At the start of the week, financial markets were not expecting any change in the RBA's policy rate until mid-year. They had priced in 21 bps for an RBA rate hike of +25 bps at the June 16, 2026 meeting, and had it fully priced for the August 11 meeting. By the end of the year, they only had a second +25 bps hike half priced in.
But today, that has changed substantially.
They now see more than half a chance there will be a +25 bps hike on February 3, 2025, they have it fully priced in for May 5, 2026, and a second +25 bps hike priced in by the end of the year.
The reason for the sudden change is yesterday's stronger-than-expected December labour market data.
And these markets are coming to accept that Wednesday's (January 28, 2026) CPI data will stay high, and that the RBA will be concerned about that.
Strong labour market conditions and inflation at the top end of the range demand policy vigilance otherwise inflation will gather momentum and require more painful responses down the track.
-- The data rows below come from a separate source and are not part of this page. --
-- ==== Sys2Proof/Machine/SequencerOps.lean ====
section
/-! DEFINITION. The microprogram sequencer (spec/44_sequencer.md R160 to R179). uPC, uSP, IR and the tables
are those of the prior snapshot `old`; all uPC arithmetic is modulo 256, with no masking to 7 bits (R178). -/

namespace Sys2Proof.Machine

/-- The flags a sequencer test sees. -/
structure SeqFlags where
  z : Bool
  n : Bool
  o : Bool
  c : Bool
  l : Bool
  deriving DecidableEq, Repr

/-- The flag view (R160, D4): `pre`, all five of the prior snapshot; `post`, the ALU's new Z, N, O, C. L is
the prior one in both: "at least L cannot be the new value" (D4). -/
def seqFlags (view : FlagView) (a : AluRegs) (old : State) : SeqFlags :=
  match view with
  | .pre => { z := old.z, n := old.n, o := old.o, c := old.c, l := old.l }
  | .post => { z := a.z, n := a.n, o := a.o, c := a.c, l := old.l }

/-- The address after the executing microinstruction. -/
def upcNext (old : State) : Byte := old.upc + 1#8

/-- The jump predicate: ADR if the condition holds, else uPC + 1 (R177). -/
def jumpIf (cond : Bool) (adr : BitVec 7) (old : State) : Byte :=
  if cond then jumpTarget adr else upcNext old

/-- SEQ 0 (R161). -/
def seqNext (old t : State) : State := setUpc (upcNext old) t
/-- SEQ 1: `K1[OP]` (R162). -/
def seqK1 (old t : State) : State := setUpc (readK1 (irOp old.ir) old) t
/-- SEQ 2: `K2[M]` (R163). -/
def seqK2 (old t : State) : State := setUpc (readK2 (irMode old.ir) old) t
/-- SEQ 3 (R164). -/
def seqZero (t : State) : State := setUpc 0#8 t
/-- SEQ 4 (R165). -/
def seqJnz (f : SeqFlags) (adr : BitVec 7) (old t : State) : State := setUpc (jumpIf (!f.z) adr old) t
/-- SEQ 5 (R166). -/
def seqJmp (adr : BitVec 7) (t : State) : State := setUpc (jumpTarget adr) t
/-- SEQ 6: saves the address of the CALL word itself (R167). -/
def seqCall (adr : BitVec 7) (old t : State) : State := setUpc (jumpTarget adr) (setUsp old.upc t)
/-- SEQ 7: uSP unchanged (R168). -/
def seqRet (old t : State) : State := setUpc old.usp t
/-- SEQ 8 (R169). -/
def seqJz (f : SeqFlags) (adr : BitVec 7) (old t : State) : State := setUpc (jumpIf f.z adr old) t
/-- SEQ 9 (R170). -/
def seqJn (f : SeqFlags) (adr : BitVec 7) (old t : State) : State := setUpc (jumpIf f.n adr old) t
/-- SEQ 10 (R171). -/
def seqJc (f : SeqFlags) (adr : BitVec 7) (old t : State) : State := setUpc (jumpIf f.c adr old) t
/-- SEQ 11 (R172). -/
def seqJo (f : SeqFlags) (adr : BitVec 7) (old t : State) : State := setUpc (jumpIf f.o adr old) t
/-- SEQ 12 (R173). -/
def seqJl (f : SeqFlags) (adr : BitVec 7) (old t : State) : State := setUpc (jumpIf f.l adr old) t
/-- SEQ 13 (R174). -/
def seqJnc (f : SeqFlags) (adr : BitVec 7) (old t : State) : State := setUpc (jumpIf (!f.c) adr old) t
/-- SEQ 14 (R175). -/
def seqJno (f : SeqFlags) (adr : BitVec 7) (old t : State) : State := setUpc (jumpIf (!f.o) adr old) t
/-- SEQ 15: sets the halt latch, uPC 0 (R176). -/
def seqHalt (t : State) : State := setHalted true (setUpc 0#8 t)

/-- The sequencer stage: the sixteen codes are the whole list (R179). -/
def sequencer (m : Micro) (f : SeqFlags) (old t : State) : State :=
  match m.seq with
  | .next => seqNext old t
  | .k1 => seqK1 old t
  | .k2 => seqK2 old t
  | .zero => seqZero t
  | .jnz => seqJnz f m.adr old t
  | .jmp => seqJmp m.adr t
  | .call => seqCall m.adr old t
  | .ret => seqRet old t
  | .jz => seqJz f m.adr old t
  | .jn => seqJn f m.adr old t
  | .jc => seqJc f m.adr old t
  | .jo => seqJo f m.adr old t
  | .jl => seqJl f m.adr old t
  | .jnc => seqJnc f m.adr old t
  | .jno => seqJno f m.adr old t
  | .halt => seqHalt t

end Sys2Proof.Machine
end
Analysts expect the headline December CPI to come it at 3.0%. The more closely-watched "trimmed mean" level for the policy pointy-heads is expected to come in at 3.2%, and the RBA's technical "weighted median" CPI is now expected at 3.4%.
Everything is pointing to higher inflation risk.
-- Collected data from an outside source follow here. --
/-! ## setHalted -/

@[simp] theorem setHalted_pc (v : Bool) (t : State) : (setHalted v t).pc = t.pc := rfl
@[simp] theorem setHalted_asr (v : Bool) (t : State) : (setHalted v t).asr = t.asr := rfl
@[simp] theorem setHalted_ar (v : Bool) (t : State) : (setHalted v t).ar = t.ar := rfl
@[simp] theorem setHalted_hr (v : Bool) (t : State) : (setHalted v t).hr = t.hr := rfl
@[simp] theorem setHalted_gr0 (v : Bool) (t : State) : (setHalted v t).gr0 = t.gr0 := rfl
@[simp] theorem setHalted_gr1 (v : Bool) (t : State) : (setHalted v t).gr1 = t.gr1 := rfl
@[simp] theorem setHalted_gr2 (v : Bool) (t : State) : (setHalted v t).gr2 = t.gr2 := rfl
@[simp] theorem setHalted_gr3 (v : Bool) (t : State) : (setHalted v t).gr3 = t.gr3 := rfl
@[simp] theorem setHalted_ir (v : Bool) (t : State) : (setHalted v t).ir = t.ir := rfl
@[simp] theorem setHalted_upc (v : Bool) (t : State) : (setHalted v t).upc = t.upc := rfl
@[simp] theorem setHalted_usp (v : Bool) (t : State) : (setHalted v t).usp = t.usp := rfl
@[simp] theorem setHalted_lc (v : Bool) (t : State) : (setHalted v t).lc = t.lc := rfl
@[simp] theorem setHalted_z (v : Bool) (t : State) : (setHalted v t).z = t.z := rfl
@[simp] theorem setHalted_n (v : Bool) (t : State) : (setHalted v t).n = t.n := rfl
@[simp] theorem setHalted_o (v : Bool) (t : State) : (setHalted v t).o = t.o := rfl
@[simp] theorem setHalted_c (v : Bool) (t : State) : (setHalted v t).c = t.c := rfl
@[simp] theorem setHalted_l (v : Bool) (t : State) : (setHalted v t).l = t.l := rfl
@[simp] theorem setHalted_halted (v : Bool) (t : State) : (setHalted v t).halted = v := rfl
@[simp] theorem setHalted_cycleCount (v : Bool) (t : State) : (setHalted v t).cycleCount = t.cycleCount := rfl
@[simp] theorem setHalted_pm (v : Bool) (t : State) : (setHalted v t).pm = t.pm := rfl
@[simp] theorem setHalted_cs (v : Bool) (t : State) : (setHalted v t).cs = t.cs := rfl
@[simp] theorem setHalted_k1 (v : Bool) (t : State) : (setHalted v t).k1 = t.k1 := rfl
@[simp] theorem setHalted_k2 (v : Bool) (t : State) : (setHalted v t).k2 = t.k2 := rfl

/-! ## setCycleCount -/

@[simp] theorem setCycleCount_pc (v : Nat) (t : State) : (setCycleCount v t).pc = t.pc := rfl
@[simp] theorem setCycleCount_asr (v : Nat) (t : State) : (setCycleCount v t).asr = t.asr := rfl
@[simp] theorem setCycleCount_ar (v : Nat) (t : State) : (setCycleCount v t).ar = t.ar := rfl
@[simp] theorem setCycleCount_hr (v : Nat) (t : State) : (setCycleCount v t).hr = t.hr := rfl
@[simp] theorem setCycleCount_gr0 (v : Nat) (t : State) : (setCycleCount v t).gr0 = t.gr0 := rfl
@[simp] theorem setCycleCount_gr1 (v : Nat) (t : State) : (setCycleCount v t).gr1 = t.gr1 := rfl
@[simp] theorem setCycleCount_gr2 (v : Nat) (t : State) : (setCycleCount v t).gr2 = t.gr2 := rfl
@[simp] theorem setCycleCount_gr3 (v : Nat) (t : State) : (setCycleCount v t).gr3 = t.gr3 := rfl
@[simp] theorem setCycleCount_ir (v : Nat) (t : State) : (setCycleCount v t).ir = t.ir := rfl
@[simp] theorem setCycleCount_upc (v : Nat) (t : State) : (setCycleCount v t).upc = t.upc := rfl
@[simp] theorem setCycleCount_usp (v : Nat) (t : State) : (setCycleCount v t).usp = t.usp := rfl
@[simp] theorem setCycleCount_lc (v : Nat) (t : State) : (setCycleCount v t).lc = t.lc := rfl
@[simp] theorem setCycleCount_z (v : Nat) (t : State) : (setCycleCount v t).z = t.z := rfl
@[simp] theorem setCycleCount_n (v : Nat) (t : State) : (setCycleCount v t).n = t.n := rfl
@[simp] theorem setCycleCount_o (v : Nat) (t : State) : (setCycleCount v t).o = t.o := rfl
@[simp] theorem setCycleCount_c (v : Nat) (t : State) : (setCycleCount v t).c = t.c := rfl
@[simp] theorem setCycleCount_l (v : Nat) (t : State) : (setCycleCount v t).l = t.l := rfl
@[simp] theorem setCycleCount_halted (v : Nat) (t : State) : (setCycleCount v t).halted = t.halted := rfl
@[simp] theorem setCycleCount_cycleCount (v : Nat) (t : State) : (setCycleCount v t).cycleCount = v := rfl
@[simp] theorem setCycleCount_pm (v : Nat) (t : State) : (setCycleCount v t).pm = t.pm := rfl
@[simp] theorem setCycleCount_cs (v : Nat) (t : State) : (setCycleCount v t).cs = t.cs := rfl
@[simp] theorem setCycleCount_k1 (v : Nat) (t : State) : (setCycleCount v t).k1 = t.k1 := rfl
@[simp] theorem setCycleCount_k2 (v : Nat) (t : State) : (setCycleCount v t).k2 = t.k2 := rfl

/-! ## setPmCell -/

@[simp] theorem setPmCell_pc (a : Byte) (v : Word) (t : State) : (setPmCell a v t).pc = t.pc := rfl
@[simp] theorem setPmCell_asr (a : Byte) (v : Word) (t : State) : (setPmCell a v t).asr = t.asr := rfl
@[simp] theorem setPmCell_ar (a : Byte) (v : Word) (t : State) : (setPmCell a v t).ar = t.ar := rfl
@[simp] theorem setPmCell_hr (a : Byte) (v : Word) (t : State) : (setPmCell a v t).hr = t.hr := rfl
@[simp] theorem setPmCell_gr0 (a : Byte) (v : Word) (t : State) : (setPmCell a v t).gr0 = t.gr0 := rfl
@[simp] theorem setPmCell_gr1 (a : Byte) (v : Word) (t : State) : (setPmCell a v t).gr1 = t.gr1 := rfl
@[simp] theorem setPmCell_gr2 (a : Byte) (v : Word) (t : State) : (setPmCell a v t).gr2 = t.gr2 := rfl
@[simp] theorem setPmCell_gr3 (a : Byte) (v : Word) (t : State) : (setPmCell a v t).gr3 = t.gr3 := rfl
@[simp] theorem setPmCell_ir (a : Byte) (v : Word) (t : State) : (setPmCell a v t).ir = t.ir := rfl
@[simp] theorem setPmCell_upc (a : Byte) (v : Word) (t : State) : (setPmCell a v t).upc = t.upc := rfl
@[simp] theorem setPmCell_usp (a : Byte) (v : Word) (t : State) : (setPmCell a v t).usp = t.usp := rfl
@[simp] theorem setPmCell_lc (a : Byte) (v : Word) (t : State) : (setPmCell a v t).lc = t.lc := rfl
@[simp] theorem setPmCell_z (a : Byte) (v : Word) (t : State) : (setPmCell a v t).z = t.z := rfl
@[simp] theorem setPmCell_n (a : Byte) (v : Word) (t : State) : (setPmCell a v t).n = t.n := rfl
@[simp] theorem setPmCell_o (a : Byte) (v : Word) (t : State) : (setPmCell a v t).o = t.o := rfl
@[simp] theorem setPmCell_c (a : Byte) (v : Word) (t : State) : (setPmCell a v t).c = t.c := rfl
@[simp] theorem setPmCell_l (a : Byte) (v : Word) (t : State) : (setPmCell a v t).l = t.l := rfl
@[simp] theorem setPmCell_halted (a : Byte) (v : Word) (t : State) : (setPmCell a v t).halted = t.halted := rfl
@[simp] theorem setPmCell_cycleCount (a : Byte) (v : Word) (t : State) : (setPmCell a v t).cycleCount = t.cycleCount := rfl
@[simp] theorem setPmCell_pm (a : Byte) (v : Word) (t : State) : (setPmCell a v t).pm = t.pm.write a.toNat v := rfl
@[simp] theorem setPmCell_cs (a : Byte) (v : Word) (t : State) : (setPmCell a v t).cs = t.cs := rfl
@[simp] theorem setPmCell_k1 (a : Byte) (v : Word) (t : State) : (setPmCell a v t).k1 = t.k1 := rfl
@[simp] theorem setPmCell_k2 (a : Byte) (v : Word) (t : State) : (setPmCell a v t).k2 = t.k2 := rfl

/-! ## setCsCell -/

@[simp] theorem setCsCell_pc (a : Byte) (v : Word32) (t : State) : (setCsCell a v t).pc = t.pc := rfl
@[simp] theorem setCsCell_asr (a : Byte) (v : Word32) (t : State) : (setCsCell a v t).asr = t.asr := rfl
@[simp] theorem setCsCell_ar (a : Byte) (v : Word32) (t : State) : (setCsCell a v t).ar = t.ar := rfl
@[simp] theorem setCsCell_hr (a : Byte) (v : Word32) (t : State) : (setCsCell a v t).hr = t.hr := rfl
@[simp] theorem setCsCell_gr0 (a : Byte) (v : Word32) (t : State) : (setCsCell a v t).gr0 = t.gr0 := rfl
@[simp] theorem setCsCell_gr1 (a : Byte) (v : Word32) (t : State) : (setCsCell a v t).gr1 = t.gr1 := rfl
@[simp] theorem setCsCell_gr2 (a : Byte) (v : Word32) (t : State) : (setCsCell a v t).gr2 = t.gr2 := rfl
@[simp] theorem setCsCell_gr3 (a : Byte) (v : Word32) (t : State) : (setCsCell a v t).gr3 = t.gr3 := rfl
@[simp] theorem setCsCell_ir (a : Byte) (v : Word32) (t : State) : (setCsCell a v t).ir = t.ir := rfl
@[simp] theorem setCsCell_upc (a : Byte) (v : Word32) (t : State) : (setCsCell a v t).upc = t.upc := rfl
@[simp] theorem setCsCell_usp (a : Byte) (v : Word32) (t : State) : (setCsCell a v t).usp = t.usp := rfl
@[simp] theorem setCsCell_lc (a : Byte) (v : Word32) (t : State) : (setCsCell a v t).lc = t.lc := rfl
@[simp] theorem setCsCell_z (a : Byte) (v : Word32) (t : State) : (setCsCell a v t).z = t.z := rfl
@[simp] theorem setCsCell_n (a : Byte) (v : Word32) (t : State) : (setCsCell a v t).n = t.n := rfl
@[simp] theorem setCsCell_o (a : Byte) (v : Word32) (t : State) : (setCsCell a v t).o = t.o := rfl
@[simp] theorem setCsCell_c (a : Byte) (v : Word32) (t : State) : (setCsCell a v t).c = t.c := rfl
@[simp] theorem setCsCell_l (a : Byte) (v : Word32) (t : State) : (setCsCell a v t).l = t.l := rfl
@[simp] theorem setCsCell_halted (a : Byte) (v : Word32) (t : State) : (setCsCell a v t).halted = t.halted := rfl
@[simp] theorem setCsCell_cycleCount (a : Byte) (v : Word32) (t : State) : (setCsCell a v t).cycleCount = t.cycleCount := rfl
@[simp] theorem setCsCell_pm (a : Byte) (v : Word32) (t : State) : (setCsCell a v t).pm = t.pm := rfl
@[simp] theorem setCsCell_cs (a : Byte) (v : Word32) (t : State) : (setCsCell a v t).cs = t.cs.write a.toNat v := rfl
@[simp] theorem setCsCell_k1 (a : Byte) (v : Word32) (t : State) : (setCsCell a v t).k1 = t.k1 := rfl
@[simp] theorem setCsCell_k2 (a : Byte) (v : Word32) (t : State) : (setCsCell a v t).k2 = t.k2 := rfl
If that transpires when the Wednesday data is released, expect a full +25 bps to get priced in for February 3 with a sudden urgency in the public conversation about "interest rates". Markets could well price in three +25 bps hikes in 2026 with a higher-than-expected CPI result next week.
Then 'everyone' will expect the RBA to nip the threat in the bud now before it gets worse. With a strong economy, there certainly is enough resilience to tolerate forceful policy action now to get things back in balance.
A 3.85% cash rate target is looking an odds on favourite.